Taft is not the only presidential name on the membership rolls of First Church. The current UUA president, the Rev. William Sinkford, remembers being “dragged kicking and screaming to First Church when I was fourteen years old by my mother, who believed that we needed a religious home.” Sinkford, the first African American to head a traditionally white U.S. denomination, did find his religious home at First Church but left it temporarily in response to the racial upheavals of the 1960s, from which both First Church and Unitarian Universalism have yet to recover fully. “The history of the last thirty-five years is part of our history too,” Sinkford says. “That was a history of retreat from racial justice, and there was a price to pay, spiritually.” Today First Church, like most UU congregations, has more racial diversity in its religious education program than among its mostly white, mostly upper middle-class members. It’s a sad fact that no one currently attending First Church lives close enough to walk to services on Sunday morning.
That said, even before Dittmar arrived in the fall of 1998, First Church was looking for ways to capitalize on its setting and redefine itself fully as an urban church, with all that implies. When it came time to call a new minister, the search committee went beyond the list of candidates provided by the UUA to snare Dittmar—despite her youth (she’s thirty-five) and inexperience (she graduated from Harvard Divinity School in 1997)—because of her passion for urban ministry. “We were ripe,” says church member Linnea Lose, “we were ready. But she came in and just ignited us.”
The catalyst was Dittmar’s sermon of February 17, 1999, “Get Back on the Bus,” in honor of the Rev. Dr. Martin Luther King Jr. In it she retold the story of W.H.G. Carter and his Church of the Unitarian Brotherhood, this time adding Leslie Edwards’s miracle; and she challenged First Church, having once turned its back on Carter, to finally make good on the promise of urban ministry. “We all have a role in affirming and supporting a vision of an antiracist, multicultural Unitarian Universalism,” she said in closing. “I came to First Church to get back on the bus.

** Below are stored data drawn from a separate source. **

/-- Does BAR0 hold a unit's frame: that of a populated unit, and in recovery mode of UN 0, 448 and 449 alone (R44, R487)? -/
def Dev.served (d : Dev) (un : Nat) : Bool :=
  populated un && (!d.flag 0 FW_STATUS.RECOVERY || [0, 448, 449].contains un)

/-- The 64-bit word at an offset of a unit's frame, as a read finds it: 0 where no register lies and in absent frames (R44,
R46). -/
def Dev.regRead (d : Dev) (un off : Nat) : Nat :=
  if ¬ d.served un ∨ off % 8 ≠ 0 then 0
  else if 0x300 ≤ off ∧ off < 0x400 then leAt (d.errBytes un ((off - 0x300) / 64)) (off % 64) 8
  else if un = 0 ∧ 0x1000 ≤ off ∧ off < 0x2000 then leAt (d.aonBytes ((off - 0x1000) / 64)) (off % 64) 8
  else if un = 0 ∧ 0x2000 ≤ off ∧ off < 0x2200 then d.retiredWord ((off - 0x2000) / 8)
  else if un = uHIF ∧ 0x2000 ≤ off ∧ off < 0x2400 then
    let v := (off - 0x2000) / 16
    let k := off % 16 / 4
    d.msixWord v k + 2 ^ 32 * d.msixWord v (k + 1)
  else if un = uHIF ∧ off = 0x3000 then d.hif.pba % 2 ^ 64
  else match findReg un off with
    | none => 0
    | some (r, i) =>
      match d.windowIx r i with
      | none => 0
      | some j => d.wordOf (frameUn un off) r j + d.liveBits (frameUn un off) off

/-! ### Writing -/

/-- Counter event codes that a class names from 0x20 on (R107, R144, R189, R223, R258, R300, R338, R368, R397, R436, R498, R532 and the
tables of the service cluster). -/
def classCodes (cls : Nat) : Nat :=
  match cls with
  | 0x02 | 0x18 | 0x22 | 0x26 | 0x28 | 0x32 | 0x4A | 0x50 => 2
  | 0x15 | 0x25 | 0x27 | 0x39 | 0x40 | 0x49 => 3
  | 0x10 | 0x12 | 0x13 | 0x17 | 0x20 | 0x21 | 0x24 | 0x29 => 4
  | 0x11 | 0x19 | 0x23 | 0x31 => 5
  | 0x05 | 0x41 => 6
  | 0x30 | 0x38 => 7
  | 0x16 => 9
  | 0x51 | 0x52 => 1
  | _ => 0

/-- Does the manual name a counter event code for a class (R71, R555)? -/
def namedCode (cls code : Nat) : Bool := decide (code ≤ 0x0C ∨ (0x20 ≤ code ∧ code < 0x20 + classCodes cls))

/-- May a field be written in this unit and state, and with this value (R77, R78, R510, R555)? -/
def Dev.takes (d : Dev) (un : Nat) (f : FieldDesc) (v : Nat) : Bool :=
  (match f.codes with | some m => decide (v ≤ m) | none => true)
  && (match f.special with
    | .plain => true
    | .leadPort => isLeadUn un
    | .spread => [771, 772, 786].contains un
    | .rail => decide (v ≤ 9) || v == 15
    | .poolCount => true
    | .deviceId => !d.flag uZFP ZFP_DEV_CFG.EN
    | .evtMask => true
    | .pmcCode => namedCode (classOf un) v)

/-- Store a word into the fields of a register: RW fields that take the value keep it, W1C fields lose the bits written 1
(R8). -/
def Dev.storeWord (d : Dev) (un : Nat) (r : RegDesc) (i w : Nat) : Dev :=
  let d0 := d
  r.fields.foldl (fun d f =>
    (List.range f.rep).foldl (fun d j =>
      let v := f.of j w
      match f.acc with
      | .rw => if d0.takes un f v then d.setI un f.fld (f.ix i j) v else d
      | .w1c => let old := d.getI un f.fld (f.ix i j); d.setI un f.fld (f.ix i j) (old - (old &&& v))
      | _ => d) d) d

/-- The word with which a write of one half meets the other half: the RW fields as stored, everything else 0 (R46). -/
def Dev.rwWord (d : Dev) (un : Nat) (r : RegDesc) (i : Nat) : Nat :=
  r.fields.foldl (fun v f =>
    if f.acc = .rw then (List.range f.rep).foldl (fun v j => v + d.getI un f.fld (f.ix i j) * 2 ^ f.at j) v else v) 0

/-- A write's full word: the half addressed from the value, the other half as it stands. -/
def halfWord (h : Half) (old v : Nat) : Nat :=
  match h with
  | .both => v % 2 ^ 64
  | .low => old / 2 ^ 32 * 2 ^ 32 + v % 2 ^ 32
  | .high => v % 2 ^ 32 * 2 ^ 32 + old % 2 ^ 32

/-- Did a write put a 1 into this field? -/
def wrote (f : Fld) (w : Nat) : Bool := fieldOfWrite f w != 0

/-- Writes of a header register (R49, R51, R62, R66, R70, R514). -/
def Dev.headerWrite (d : Dev) (un : Nat) (r : RegDesc) (i w : Nat) : Dev :=
  if r.off = UF_CTRL.OUT_REQ.off then (d.storeWord un r i w).unitRequest un (w % 16)
  else if r.off = UF_CLKEN.RUN_EN.off then d.clkenWrite un w
  else if r.off = UF_EVT_PEND.PEND.off then d.evtPendClear un w
  else if r.off = UF_EVT_MASK.MASK.off then d.evtMaskWrite un w
  else if r.off = UF_PMC_CTRL.CNT_EN.off then
    let d := d.storeWord un r i w
    let d := if wrote UF_PMC_CTRL.CYCLE_CLEAR w then d.pmcCycleClear un else d
    if wrote UF_PMC_CTRL.CNT_CLEAR w then d.pmcCntClear un else d
  else d.storeWord un r i w

/-- Writes of the package root's registers. -/
def Dev.rootWrite (d : Dev) (r : RegDesc) (i w : Nat) : Dev :=
  let s := d.storeWord 0 r i w
  if r.off = HIF_SNAP_CTRL.TRIGGER.off then (if wrote HIF_SNAP_CTRL.TRIGGER w then s.snapTrigger else s)
  else if r.off = HDL_CFG.TIMEOUT_S.off then s.saveStore
  else if r.off = HDL_HEARTBEAT.BEAT.off then (if wrote HDL_HEARTBEAT.BEAT w then d.attended else d)
  else if r.off = HIF_RESYNC.TRIGGER.off then
    (if ¬ wrote HIF_RESYNC.TRIGGER w then d else if wrote HIF_RESYNC.ABANDON w then d.resyncAbandon else d.resyncTrigger)
  else if r.off = FW_REC_CTRL.LENGTH.off then s.recCtrlWrite (wrote FW_REC_CTRL.HDR_CHECK w) (wrote FW_REC_CTRL.GO w)
  else if r.off = PWR_CTRL.STANDBY.off then
    let c := if wrote PWR_CTRL.REFUSED w then d.set 0 PWR_CTRL.REFUSED 0 else d
    let c := if wrote PWR_CTRL.STANDBY w then c.standbyEnter else c.standbyLeave
    if wrote PWR_CTRL.SOFT_RESET w then c.softReset (fieldOfWrite PWR_CTRL.KEY w) else c
  else s
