-- ==== Sys2Proof/Machine/Core.lean ====
section
/-! DEFINITION. The machine as the host sees it. -/

def Sys2Proof.core : Host.Core :=
  { State := Sys2Proof.Machine.State
    Fault := Sys2Proof.Machine.Fault
    Refusal := Sys2Proof.Machine.Refusal
    step := Sys2Proof.Machine.step
    reset := Sys2Proof.Machine.State.reset }
end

Will you join me?”
Part of the answer lay in closely reexamining First Church’s past. That summer, after learning about the National Underground Railroad Freedom Center (set to open in Cincinnati in 2004) some parishioners began researching how members of First Church had responded to the moral challenge of slavery in the nineteenth century. As expected, they found many outspoken abolitionists, as well as evidence of involvement by some church members in the Underground Railroad. But it soon became clear that many of First Church’s most respected members at the time had profited, at least indirectly, from the slave economy. A mixed legacy, in other words, exemplified by the parishioner who made his fortune selling salt pork to the Southern plantations, even while his wife was venturing out at night on horseback, presumably to aid runaway slaves. But nothing galvanized First Church like the story of W.H.G. Carter. “My feeling was, ‘My God, where have I been?’“ says Walter Herz, who has been a Unitarian since 1958. “Here I am the church historian and have published work on the church’s history, and I knew nothing about this.”

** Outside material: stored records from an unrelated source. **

/-- For a running agent: hai_cmd_submit starts a permitted command; hai_recv copies the oldest message out or returns EMPTY;
hai_timer_set and hai_timer_cancel replace or remove a timer; hai_time_now writes device time; hai_reg_read writes a register's
value; hai_event_raise raises on the slot's own source; hai_event_subscribe adds or removes a source; hai_log delivers a line to its
RXQ. A pointer beyond memory returns BAD_POINTER, a bad argument BAD_ARG, without effect. A call that has run longer than CALL_MS traps
with code 5 instead.
Forms said to complete, each with the next state it answers: haiCmdSubmit, haiRecv, haiTimerSet, haiTimerCancel, haiTimeNow,
haiRegRead, haiEventRaise, haiEventSubscribe, haiLog. -/
def Obligations.AgentInterfaceCalls : Prop :=
  (∀ (s : State) (slot m : Nat), (s.dev.agent slot).running = true → m ≤ (s.dev.agent slot).memMib * 2 ^ 20 →
    s.dev.now ≤ (s.dev.agent slot).callFrom + 1000000 * (s.dev.agent slot).callMs →
    let a : Agent := { s.dev.agent slot with memLen := m }
    let d := s.dev.setAgent slot a
    let ret (d : Dev) (r : Int) : Dev := d.setAgent slot { d.agent slot with ret := r }
    let write (addr : Nat) (bytes : List Byte) (d : Dev) : Dev :=
      d.setAgent slot { d.agent slot with mem := hostPuts (d.agent slot).mem addr bytes }
    (∀ ptr desc, ptr + 64 ≤ m → let t : Ticket := ⟨.agent slot, slice desc 0 64⟩
      (permits a.perm t.opcode = true → d.agentRoom slot = true → Makes (.haiCmdSubmit slot ptr m desc) s
        (ret ((((d.begin t none).tally uSVC 0x22 1).screen t).goOn) 0))
      ∧ (permits a.perm t.opcode = false → Makes (.haiCmdSubmit slot ptr m desc) s (ret d (-0x0E))))
    ∧ (∀ ptr desc, m < ptr + 64 → Makes (.haiCmdSubmit slot ptr m desc) s (ret d (-0x20)))
    ∧ (∀ buf len, a.inbox = [] → Makes (.haiRecv slot buf len m) s (ret d (-0x21)))
    ∧ (∀ buf len x rest, a.inbox = x :: rest → x.size ≤ len → buf + x.size ≤ m →
        Makes (.haiRecv slot buf len m) s (ret ((write buf (leBytes 2 x.kind ++ leBytes 2 x.body.length ++ leBytes 1 x.dropped.toNat
          ++ leBytes 3 0 ++ x.body) (d.setAgent slot { a with inbox := rest })).goOn) (x.size : Int)))
    ∧ (∀ out, (out + 8 ≤ m → Makes (.haiTimeNow slot out m) s (ret (write out (leBytes 8 s.dev.now) d) 0))
        ∧ (m < out + 8 → Makes (.haiTimeNow slot out m) s (ret d (-0x20))))
    ∧ (∀ un off out, bit a.perm 2 = true → off % 8 = 0 → out + 8 ≤ m →
        let e := if populated un then d.accessed un else d
        (populated un = false ∨ off < 0x400 ∨ e.gated un = false →
          Makes (.haiRegRead slot un off out m) s (ret (write out (leBytes 8 (e.regRead un off)) (e.rcDone un off .both none)) 0))
        ∧ (populated un = true → 0x400 ≤ off → e.gated un = true →
            Makes (.haiRegRead slot un off out m) s (ret (e.gatedClassAccess un) (haiStatus stUNIT_UNAVAILABLE))))
    ∧ (∀ un off out, bit a.perm 2 = false → Makes (.haiRegRead slot un off out m) s (ret d (-0x0E)))
    ∧ (∀ level ptr len line w, level ≤ 7 → 1 ≤ len → len ≤ 256 → ptr + len ≤ m → a.logEn = true →
        (s.dev.lastSecond a.lines).length < 100 →
        let r := (d.setAgent slot { a with lines := s.dev.now :: s.dev.lastSecond a.lines }).deliverOwn a.logRxq 0x42
          (slot + level * 2 ^ 8) (slice line 0 len) w
        Makes (.haiLog slot level ptr len m line w) s (ret (if r.2 then r.1 else r.1.rxDrop a.logRxq) 0))
    ∧ (∀ level ptr len line w, level ≤ 7 → 1 ≤ len → len ≤ 256 → ptr + len ≤ m → a.logEn = false →
        Makes (.haiLog slot level ptr len m line w) s (ret d (-0x08)))
    ∧ (∀ type ptr payload, 0x20 ≤ type → type ≤ 0x3E → ptr + 12 ≤ m → (s.dev.lastSecond a.raised).length < 1000 →
        let e := d.setAgent slot { a with raised := s.dev.now :: s.dev.lastSecond a.raised }
        Makes (.haiEventRaise slot type ptr m payload) s
          (ret ((e.raiseOn (0x1C0 + slot) uSVC type (slice payload 0 12)).countRaised uSVC) 0)))
  ∧ (∀ (s : State) (slot : Nat), (s.dev.agent slot).running = true →
      (s.dev.agent slot).memLen ≤ (s.dev.agent slot).memMib * 2 ^ 20 →
      s.dev.now ≤ (s.dev.agent slot).callFrom + 1000000 * (s.dev.agent slot).callMs →
      let a := s.dev.agent slot
      let ret (x : Agent) (r : Int) : Dev := (s.dev.setAgent slot x).setAgent slot { x with ret := r }
      (∀ id due period, id < 64 → period = 0 ∨ 10000 ≤ period → period < 2 ^ 63 → Makes (.haiTimerSet slot id due period) s
        (ret { a with timers := a.timers.filter (fun t => t.1 != id) ++ [(id, due % 2 ^ 64, period)] } 0))
      ∧ (∀ id due period, 64 ≤ id ∨ (period ≠ 0 ∧ period < 10000) → Makes (.haiTimerSet slot id due period) s (ret a (-0x22)))
      ∧ (∀ id, id < 64 →
          Makes (.haiTimerCancel slot id) s (ret { a with timers := a.timers.filter (fun t => t.1 != id) } 0))
      ∧ (∀ source on, source < 512 → let l := a.subs.filter (fun x => x != source)
          Makes (.haiEventSubscribe slot source on) s (ret { a with subs := if on then l ++ [source] else l } 0))
      ∧ (∀ source on, 512 ≤ source → Makes (.haiEventSubscribe slot source on) s (ret a (-0x22))))
  ∧ (∀ (s : State) (slot m out : Nat), (s.dev.agent slot).running = true → m ≤ (s.dev.agent slot).memMib * 2 ^ 20 →
      (s.dev.agent slot).callFrom + 1000000 * (s.dev.agent slot).callMs < s.dev.now → Makes (.haiTimeNow slot out m) s
        (({ s.dev with draws := s.dev.draws + 1 } : Dev).agentTrap slot 5 (Config.trapFunc s.dev.draws).toNat))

You don’t have to be a member of First Church to feel shame at the way Carter was rebuffed by Cincinnati church officials and the AUA. Even Call, more than half a century after filing his report with the AUA, expressed his remorse to Morrison-Reed in a letter written shortly before he died. “Sorry if I kept a good man from fulfilling his mission,” Call wrote. Which begs the question, What kind of response could an uncredentialed black minister trailing an impoverished congregation expect from the UUA today?
When I posed the question to President Sinkford, he was silent for several moments. “I wish that I could tell you it would be a completely enthusiastic one,” he finally said. “Since the 1980s, we have tried to support—have in fact supported—congregations built around particular ministers of color. None of them have proved to be self-sustaining over time. If I were talking to a Carter today, and what he or she said was that we need support but we’re going to make this work ourselves, I would say absolutely, welcome in. The problems we’ve had have been creating dependent relationships with ministers of color and congregations that were formed around them. And that’s a dangerous place for this largely white institution to travel. Things aren’t quite as simple as we would like.”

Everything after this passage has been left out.